The convergence is very fast, indeed fast enough to show that G_2 \notin \mathbf{Q}. What about convergence in \mathbf{R}, does it converge to the real Catalan constant? Well, a numerical test is not very promising; for example, when n = 40000 one gets 0.625269 \ldots, which isn’t anything like G = 0.915966 \ldots; for contrast, for this value of n one has a_n/b_n - G_2 = O(2^{319965}), which is pretty small. There are, however, two linearly independent solutions over \mathbf{R} given analytically by

\displaystyle{\frac{(-16)^n}{n^{3/2}}  \left( 1 + \frac{5}{256} \frac{1}{n^2} - \frac{903}{262144} \frac{1}{n^4}  + \frac{136565}{67108864} \frac{1}{n^6} - \frac{665221271}{274877906944} \frac{1}{n^8} + \ldots \right)},

\begin{aligned}  \frac{(-16)^n \cdot \log n}{n^{3/2}}  \left( 1 + \frac{5}{256} \frac{1}{n^2} - \frac{32261}{7864320} \frac{1}{n^4}  + \frac{136565}{67108864} \frac{1}{n^6} - \frac{665221271}{274877906944} \frac{1}{n^8} + \ldots \right)\\  +\frac{(-16)^n}{n^{3/2}} \left( -\frac{1}{768} \frac{1}{n^2} + \frac{32261}{7864320} \frac{1}{n^4}  - \frac{30056525}{8455716864}  \frac{1}{n^6} + \frac{1778169492137}{346346162749440}  \frac{1}{n^8} + \ldots \right) \end{aligned},

from which one can see that a_n/b_n must converge very slowly, and indeed, one has (caveat: I have some idea on how to prove this but I’m not sure if it works or not):

\displaystyle{\frac{a_n}{b_n} = G -  \frac{1}{(0.2580122754655 \ldots) \cdot \log n + 0.7059470639 \ldots}}

So one has a naturally occurring sequence which converges to G in \mathbf{R} and G_2 in \mathbf{Q}_2. So that is some sort of “relationship” alluded to in the original question. Here’s another connection. Wadim Zudilin pointed out to me the following equality of Ramanujan:

\displaystyle{G = \frac{1}{2} \sum_{k=0}^{\infty} \frac{4^k}{(2k + 1)^2 \displaystyle{\binom{2k}{k}}}} \in \mathbf{R}.

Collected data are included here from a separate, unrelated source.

-- ==== Sys2Proof/Machine/Boundary.lean ====
section
/-! DEFINITION. Boundaries (R14 to R20): the updates of a step's runs (R287), the penalty set (R360), the walk of R20 with its retirements, new bindings and pauses, the width and the candidate tree (R379, R383, R387, R388), realignment points (R194), seal processing (R279, R380), and the commands STEP_BOUNDARY, IDLE_BOUNDARY and SEAL_PROCESSED. -/

namespace Sys2Proof.Machine

open Sys2Proof

/-! ## Leaving the table (R220, R238, R424) -/

/-- A request leaves the table: its pages, blocks, slot and generation (R220, R238); its token ring is left to its consumer
(R424); its alert goes with it, and its rows in a batch or a step that has not reached its boundary are no request's any more
(R17). The engine and the ring. -/
def Eng.leave (b : BeatUnit) (p slot : Nat) (e : Eng) : Option Nat × Eng :=
  let ring := e.rring slot
  let e := e.dropPages b p slot
  let e := match ring with
    | some n => e.onTring n fun t => { t with left := true }
    | none => e
  let e : Eng := { e with
    reqs := kdel e.reqs slot
    gens := kmod 0 e.gens slot (· + 1)
    rqt := e.rqt.filter fun x => decide (x.1 / 24 ≠ slot)
    rqtBad := e.rqtBad.filter fun w => decide (w / 24 ≠ slot) }
  (ring, e.onPart p fun q =>
    { q with
      freed := q.freed ++ [slot], aged := q.aged.erase slot, alertHeld := q.alertHeld.erase slot
      batch := q.batch.map fun bt => { bt with
        reserved := bt.reserved.erase slot, runs := bt.runs.filter fun r => decide (r.slot ≠ slot) }
      steps := q.steps.map fun st => { st with
        runs := st.runs.map fun r => if r.slot = slot then { r with slot := deadSlot } else r
        recs := st.recs.map fun r => if r.slot = slot then { r with slot := deadSlot } else r } })

/-- Mark a record of the boundary LATE where a step held the request: `at_` is its late check time (R303, R304, R413). The record
keeps its status. -/
def Eng.lateAt_ (p slot : Nat) (at_ : Option Nat) (l : List Byte) (e : Eng) : List Byte × Eng :=
  match at_ with
  | some t => e.markLate p slot t true l
  | none => (l, e)

/-- A retirement with a record without a token (R20 rows 3 to 5, R412): the ring, the record and the engine. `at_` is the
late check time where the step of the boundary held the request. -/
def Eng.retireRec (b : BeatUnit) (p slot status : Nat) (at_ : Option Nat) (e : Eng) : (Option Nat × List Byte) × Eng :=
  let (ok, e) := e.formed b p
  let l := e.plainRec b slot (if ok then status else stEngineFault) rfTerminal
  let (l, e) := e.lateAt_ p slot at_ l
  let e := if status = stDeadline then (e.bump (Reg.latDeadlines p) 31 16).ev (Reg.latEvent p) 2 else e
  ((e.rring slot, l), e)

/-! ## Versions at a boundary (R439, R440, R442) -/

/-- Bind a request to a version. -/
def Eng.rebind (slot v : Nat) (e : Eng) : Eng := e.setRqf slot 1 63 48 v

/-- The learned-prefix id of a request. -/
def Eng.rlpId (e : Eng) (slot : Nat) : Option Nat := if e.rqf slot 1 15 15 = 1 then some (e.rqf slot 1 31 16) else none

/-- A request's run leaves the open batch, whose row it no longer can take. (DEDUCED, assumption log 120) -/
def Eng.unbatch (p slot : Nat) (e : Eng) : Eng :=
  if !(e.req slot).inBatch then e
  else (e.onPart p fun q => { q with batch := q.batch.map fun bt => { bt with runs := bt.runs.filter fun r => decide (r.slot ≠ slot) } }).onReq slot
    fun r => { r with inBatch := false }

/-- A rebuild under REPREFILL (R440), after the new binding; false where the learned prefix is not resident under it. STATE is
REPREFILL while the directory is written and WAITING after it, also for a request that was PAUSED. (DEDUCED, assumption log 66) -/
def Eng.rebuild (b : BeatUnit) (p slot : Nat) (e : Eng) : Bool × Eng :=
  let e := e.dropPages b p slot
  let e := (e.onReq slot fun r => { r with tree := [], lists := [], commit := [], path := [] }).setRqf slot 20 16 13 0
  let ok := match e.rlpId slot with
    | some id => e.lpResident p (e.rversion slot) id
    | none => true
  if !ok then (false, e)
  else
    let e := e.unbatch p slot
    let rb := e.rpromptLen slot + e.rgenerated slot
    let e := ((e.setRqf slot 5 63 32 0).setRstate slot rsReprefill).onReq slot fun r => { r with rb := some rb, started := false }
    (true, (e.startList b p slot (e.rlpId slot)).setRstate slot rsWaiting)

/-- Take a version as binding, with a rebuild where the policy is REPREFILL: false where the request retires. -/
def Eng.takeVersion (b : BeatUnit) (p slot v policy : Nat) (e : Eng) : Bool × Eng :=
  let e := e.rebind slot v
  if policy = 2 then e.rebuild b p slot else (true, e)

/-- Row 5 of R20 for a version event under a policy (R439): false where the request retires with VERSION. -/
def Eng.versionRow (b : BeatUnit) (p slot policy : Nat) (e : Eng) : Bool × Eng :=
  let bound := e.rversion slot
  if policy = 0 then (e.resident p bound, e)
  else match e.newest p with
    | none => (e.resident p bound, e)
    | some v => if v = bound then (true, e) else e.takeVersion b p slot v policy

This sum also converges 2-adically. So, one can naturally ask whether

\displaystyle{G_2 =^{?} \frac{1}{2} \sum_{k=0}^{\infty} \frac{4^k}{(2k + 1)^2 \displaystyle{\binom{2k}{k}}}} \in \mathbf{Q}_2.

(It seems to be so to very high precision.) These are not random sums at all. Indeed, they are equal to

\displaystyle{ \frac{1}{2} \cdot F \left( \begin{array}{c} 1,1,1/2 \\ 3/2,3/2 \end{array} ; z \right)}

at z = 1. Presumably, both of these connections between G and G_2 must be the same, and must be related to the Picard-Fuchs equation/Gauss-Manin connection for X_0(4). This reminds me of another result of Beukers in which one compares values of hypergeometric functions related to Gauss-Manin connections and elliptic curves, and finds that they converge in \mathbf{R} and \mathbf{Q}_p for various p to algebraic (although sometimes different!) values. Of course, things are a little different here, since the values are (presumably) both transcendental. Yet it would be nice to understand this better, and see to what extent there is a geometric interpretation of (say) the non-vanishing of L_p(\chi,2) for some odd quadratic character \chi. Of course, one always has to be careful not to accidentally prove Leopoldt’s conjecture in these circumstances.